W^L+: Your nick is a nightmare...I am using a mates PC which has a Japanese layout keyboard. For winning, I think inside ODF and OOXML are many little languages, and each will compete individally. In the long term, I suspect there will be some hybrid, with both teams supporting a modified Open Packaging Convention (now Ecma only), neither side agreeing on a native WP format but both supporting import/export in each format, Tiny SVG being required for government document interchange in either format (now only ODF) but DrawML/VML allowed for strippable decoration, and MS' formalae with extensions. In other words, I think a convergence of parts driven by profiles is the way things will go over the next decade, and after that, who knows...
I've asked many experts to take out their crystal balls. A few of them had glass eyes too. (Old Ronnie Barker gag.)
@William
I think the intellectual property issue is nicely discussed by The Wraith:
http://ooxmlhoaxes.blogspot.com/2007/02/ooxml-hoax-2-standard-is-not-really.html
It also gives a good argument why Microsoft Office can't use ODF as a default as that is a format which future development is still under control of a competitor, namely Sun.
Also I guess the recent MP3 verdict costing MS 1,5 billion dollar will make it highly unlikely that Micrsoft will start using native formats they have no IP rights to themselves in the near future unless they get some kind of guarantee that they won't be liable.
Not improper, Rick. Just disingenuous.
Why shouldn't MS publish an open standard for the document types they popularized and support? If Opera used PDF as its native format, they would support that. They support CSS for the same reason.

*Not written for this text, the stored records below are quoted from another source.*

/-- A result of which the spec states no value: every written byte, every data flag and the summary are free. -/
def State.havoc (s : State) (r : Result) : Result × State :=
  let rows := r.rows.foldl (fun (acc : List (Nat × Nat × List Byte) × State) w =>
    let f := acc.2.freeWords 64
    (acc.1 ++ [(w.1, w.2.1, f.1)], f.2)) ([], s)
  let nar := r.narrow.foldl (fun (acc : List (Nat × Nat × Nat × List Byte) × State) w =>
    let f := acc.2.freeWords ((w.2.2.2.length + 7) / 8)
    (acc.1 ++ [(w.1, w.2.1, w.2.2.1, f.1.take w.2.2.2.length)], f.2)) ([], rows.2)
  let d := nar.2.draw
  let sm := match r.summary with
    | some m =>
      let f := d.2.freeWords 4
      (some (m.1, (chunksOf 4 8 f.1).map leNat), f.2)
    | none => (none, d.2)
  ({ r with rows := rows.1, narrow := nar.1, summary := sm.1, flags := Nat.lor (Nat.land d.1.toNat dataFlags) (outside r.flags [(16, 11), (32, 6)]) },
   sm.2)

/-- Whether a command reads a row that it also writes, other than in the cases that the spec settles: an element program
that reads and writes the same elements (R133), a STAT record merged in place, and state rows of SE, read whole before
they are written (R258). -/
def overlaps (c : Cmd) (roles : List Role) (sp : List Span) (r : Result) : Bool :=
  let op := c.desc.opcode
  let o := fun k => c.ops.getD k {}
  let out := fun k => ((r.rows.filter fun w => w.1 == k).map fun w => (o k).base + w.2.1)
    ++ (r.narrow.filter fun w => w.1 == k).flatMap fun w =>
      (List.range ((w.2.2.1 + w.2.2.2.length + 511) / 512)).map fun i => (o k).base + w.2.1 + i
  let same := fun k j => (o k).base + (o k).off == (o j).base + (o j).off && (o k).stride == (o j).stride
    && fmtBits (o k).fmt == fmtBits (o j).fmt && (o k).kind == 0
  if op = 0x30 ∨ op = 0x31 then false
  else
    (sp.filter fun p => (roleAccess op p.op (o p.op) (roles.getD p.op absent)).1).any fun p =>
      (List.range c.ops.length).any fun j =>
        !(j == p.op) && !(op == 0x20 && (j == 4 || j == 5) && decide (p.op < 4) && same p.op j)
          && p.rows.any fun x => (out j).contains ((o p.op).base + x)

/-- Narrow writes of at most 64 bytes each, within rows (R115). -/
def State.narrowAll (s : State) (g row off : Nat) (own : List (Nat × Nat)) (bs : List Byte) : State :=
  (List.range ((off % 64 + bs.length + 63) / 64)).foldl (fun t i =>
    let a := if i = 0 then off else off / 64 * 64 + 64 * i
    t.narrowWrite g (row + a / 512) (a % 512) ((bs.drop (a - off)).take (64 - a % 64)) own) s

/-- The (partition, stream) pairs for which a command writes; one of no stream is owned by stream 8192 of its partition (R143). -/
def State.owners (s : State) (d : Desc) : List (Nat × Nat) :=
  if d.nostr then [(d.part, 8192)] else (s.partsOf d).zip ((s.members d).map (·.1))

/-- Lands the rows, the narrow writes and the tile of a result. A shadow copy writes only through LOCAL handles (R593). -/
def State.land (s : State) (c : Cmd) (r : Result) : State :=
  let rows := r.rows.filter fun w => !c.shadow || (c.ops.getD w.1 {}).isLocal
  let s0 := rows.foldl (fun t w => t.writeRow ((c.ops.getD w.1 {}).base + w.2.1) w.2.2) s
  let s1 := if c.shadow then s0 else r.pages.foldl (fun t w => t.writeRow w.1 w.2) s0
  let own := s.owners c.desc
  let s2 := match gatherOf c.desc.engine with
    | some g => r.narrow.foldl (fun t w => t.narrowAll g ((c.ops.getD w.1 {}).base + w.2.1) w.2.2.1 own w.2.2.2) s1
    | none => s1
  match r.tile with
  | some t => s2.writeTile t.1 t.2
  | none => s2

/-- A core's mailbox takes an entry, or holds it in turn while no entry is free (R232, R354). `slot` is the class (true
for BE) whose command slot a completion entry keeps until it lands; `cmd` is the command that does not complete before the
entry has landed (R132). -/
def State.postMail (s : State) (core src : Nat) (m : Mail) (slot : Option Bool) (cmd : Option Nat) : State :=
  let box := Tbl.getD s.rb.mail [] core
  if box.length < s.rb.mailCap ∧ !(s.rb.heldMail.any (·.core == core)) then
    { s with rb := { s.rb with mail := Tbl.put s.rb.mail core (box ++ [m]) } }
  else { s with rb := { s.rb with heldMail := s.rb.heldMail ++ [⟨core, src, m, s.now, false, slot, cmd⟩] } }

/-- Ends a command with its result: counters, rows, tile, summary; the command then waits for its completion. A result whose check
failed does not land; the state writes of an SE command do, uncommitted (R262). -/
def State.finish (s : State) (c : Cmd) (r : Result) : State :=
  let s1 := r.counters.foldl (fun t k => t.addEng c.desc.engine k.1 k.2) s
  let s2 := if hasAbortFlag r.flags && !bitAt r.flags flSeResidue then s1 else s1.land c r
  let s3 := match r.summary with
    | some m => if c.shadow || hasAbortFlag r.flags then s2 else s2.postMail m.1 c.desc.engine ⟨1, m.2, some c.desc⟩ none (some c.seq)
    | none => s2
  let s4 := if r.logs then
      s3.logFault { cls := 0, source := c.desc.engine, action := 8, stream := bits c.desc.w0.toNat 21 13, batch := c.desc.batch
                    chunk := c.desc.chunk, addr := r.logAddr, payload := [r.detail, r.flags, 0, 0] }
    else s3
  s4.putCmd { c with phase := .ended, flags := Nat.lor c.flags r.flags, code := r.code, detail := r.detail
                     wrote := c.wrote || r.writes, signature := r.signature }

/-- A command of an opcode that holds its claims and may run at an engine, none otherwise. -/
def State.ready? (s : State) (e op : Nat) : Option Cmd :=
  match s.atEngine? e with
  | some c => if c.phase = .issued ∧ c.desc.opcode = op ∧ c.stage = 2 ∧ c.wanted = [] ∧ c.remoteLeft = 0 then some c else none
  | none => none

/-- Rows that a command reads beside those of its spans: the state and residual rows that a line map names, with the
residual rows that it writes only in part (R257, R258). -/
def Cmd.mapReads (c : Cmd) : List Nat :=
  if c.desc.opcode = 0x30 ∨ c.desc.opcode = 0x31 then
    let rows := mapRows c.desc c.map
    ((rows.1 ++ rows.2.2.1 ++ rows.2.2.2.filter fun r => decide (rows.2.2.2.count r < 4))).map
      ((stateOperand c.desc c.ops).base + ·)
  else []

/-- What a global unit sees of the scratchpad: the bytes that its own gather port holds, over the rows (R118). -/
def State.viewOf (s : State) (e : Nat) : State :=
  match gatherOf e with
  | some g => (s.gatherPort g).foldl (fun t b => t.writeRow b.row (mergeBytes (t.readRow b.row) b.bytes)) s
  | none => s

/-- Ends a command that read a poisoned row (R124). -/
def State.failRow (s : State) (c : Cmd) (row : Nat) : State :=
  (s.spUncorrected row c.desc.engine).putCmd
    { c with phase := .ended, flags := withFlag c.flags flEccUncorr, addr := row, wanted := [] }

/-- Ends a command that read an uncorrectable word of a tile: the MX whose tile it is takes the event (R168). -/
def State.failTile (s : State) (c : Cmd) (key row : Nat) : State :=
  (s.accUncorrected (mxEngine (key / 8))).putCmd
    { c with phase := .ended, flags := withFlag c.flags flEccUncorr, inTile := true, addr := key % 8 * 33 + row
             source := some (mxEngine (key / 8)) }

/-- Reads rows for a command: corrections are counted (R123); a poisoned row ends the command (R124), else it goes on. -/
def State.readOr (s : State) (c : Cmd) (rows : List Nat) (go : State → State) : State :=
  let rd := s.countReads rows
  match rd.2 with
  | some row => rd.1.failRow c row
  | none => go rd.1

/-- Reads tiles for a command, in order: corrections are counted, an uncorrectable word ends the command (R168). -/
def State.readTilesOr (s : State) (c : Cmd) (tiles : List (Nat × List Nat)) (go : State → State) : State :=
  match tiles.findSome? fun k => (s.tileBad k.1 k.2).map fun r => (k.1, r) with
  | some b => s.failTile c b.1 b.2
  | none => go (tiles.foldl (fun t k => t.countAcc k.1 k.2) s)

/-- The Square of an engine or of a Lane; Lane n stands in Square n (R270). -/
def homeSquare (e : Nat) : Option Nat :=
  if e < 0x40 then some (e / 8) else if 0x48 ≤ e ∧ e ≤ 0x4F then some (e - 0x48) else none

/-- How many device rows lie outside the Square of a command's engine (R370). -/
def Cmd.farOf (c : Cmd) (rows : List Nat) : Nat :=
  match homeSquare c.desc.engine with
  | none => 0
  | some q => (rows.filter fun r => r / 65536 != q).length

/-- The device rows that a result writes. -/
def Result.rowsWritten (r : Result) (c : Cmd) : List Nat :=
  r.rows.map (fun w => (c.ops.getD w.1 {}).base + w.2.1) ++ r.pages.map (·.1)

/-- A start check: the operands whose rows it reads, and the result that ends the command when they fail it (R353). -/
structure StartCheck where
  ops : Cmd → List Nat
  fails : State → Cmd → Option Result

/-- What an engine command reads and computes. -/
structure Datapath where
  op : Nat
  /-- start checks, made in order before any other access -/
  checks : List StartCheck := []
  /-- tiles, with the rows of each in the order in which they are read -/
  tiles : Cmd → List (Nat × List Nat) := fun _ => []
  /-- operands whose rows are read a second time -/
  twice : List Nat := []
  /-- device rows read beside those of its operands -/
  extra : State → Cmd → List Nat := fun _ c => c.mapReads
  data : State → Cmd → Result
  /-- what a command that ends well does beside its writes: over what it saw, on the state that it leaves -/
  after : State → Cmd → State → State := fun _ _ t => t

/-- Makes the start checks in order; each reads the rows of its operands first. -/
def State.startChecks (s : State) (c : Cmd) (i : OpInfo) (sp : List Span) : List StartCheck → (State → State) → State
  | [], go => go s
  | k :: ks, go =>
    s.readOr c (readRowsOf ((k.ops c).contains ·) i.roles c.desc.opcode c.ops sp) fun t =>
      match k.fails (t.viewOf c.desc.engine) c with
      | some r => t.finish c r
      | none => t.startChecks c i sp ks go

/-- The operands that a datapath reads as it runs: not those of its start checks, nor its map, which were read before. -/
def Datapath.later (p : Datapath) (c : Cmd) (k : Nat) : Bool :=
  !(p.checks.any fun x => (x.ops c).contains k) && mapOperand c.desc.opcode != some k

/-- Rows that a datapath reads once its start checks have passed. -/
def Datapath.rows (p : Datapath) (s : State) (c : Cmd) (i : OpInfo) (sp : List Span) : List Nat :=
  readRowsOf (p.later c) i.roles c.desc.opcode c.ops sp ++ readRowsOf (p.twice.contains ·) i.roles c.desc.opcode c.ops sp
    ++ p.extra s c

/-- Every row that a datapath reads, its start checks and its map among them. -/
def Datapath.allRows (p : Datapath) (s : State) (c : Cmd) (i : OpInfo) (sp : List Span) : List Nat :=
  p.rows s c i sp ++ mapOperandRows c.desc c.ops
    ++ p.checks.flatMap fun k => readRowsOf ((k.ops c).contains ·) i.roles c.desc.opcode c.ops sp

/-- Lands what a datapath computes, free where the command reads what it writes (R133). -/
def State.landPath (s : State) (p : Datapath) (c : Cmd) (i : OpInfo) (sp : List Span) : State :=
  let v := s.viewOf c.desc.engine
  let r := p.data v c
  let h := if overlaps c i.roles sp r then s.havoc r else (r, s)
  let t := h.2.finish { c with far := c.farOf (p.allRows s c i sp ++ h.1.rowsWritten c) } h.1
  if hasAbortFlag r.flags || (hasCheckFlag r.flags && !r.writes) || hasPtFlag r.flags || c.shadow then t else p.after v c t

Len: Sometimes I think that it just is an issue of personality type. The artistic temperament favours exploration and alternatives; the soldierly temperament favours fixity and unity. (Well, actually that is a bogus stereotype: the marines for example don't like plans I'm told because their engagements don't work that way; and some artists are very keen to establish their movement to surplant the old.)
hAl,
I do not agree with The Wraith's view about ODF (see my comment in Hoax 5 and his reply), nor do I agree with yours.
Why would Microsoft HAVE to use ODF as the INTERNAL format or NOT USE it at all ? To go in line with Rick's prediction, MS should simply allow to read and save ODF as one of the 30 or so currently supported format. People that prefer OOXML will make this their default format, Government and people that prefer ODF will use ODF.
Then the market will evolve, and will kill ODF or kill OOXML or merge them as suggested by Rick. This is the TRUE way for Microsoft to take care of interoperability and offer choice to their customer.
Luc: Yes, the details of which menu MS puts their ODF converter is interesting to some people.
By the way, are you the Luc Bollen who (LinkedIn says) works for Market Research for IBM in Belgium?
Rick, no I don't have any links with IBM, and I'm not a market researcher. I work as project manager and consultant for a Europe based company providing IT services and consultancy.
By the way, my interests in ODF/OOXML are personal, and not linked to the work I perform for this company.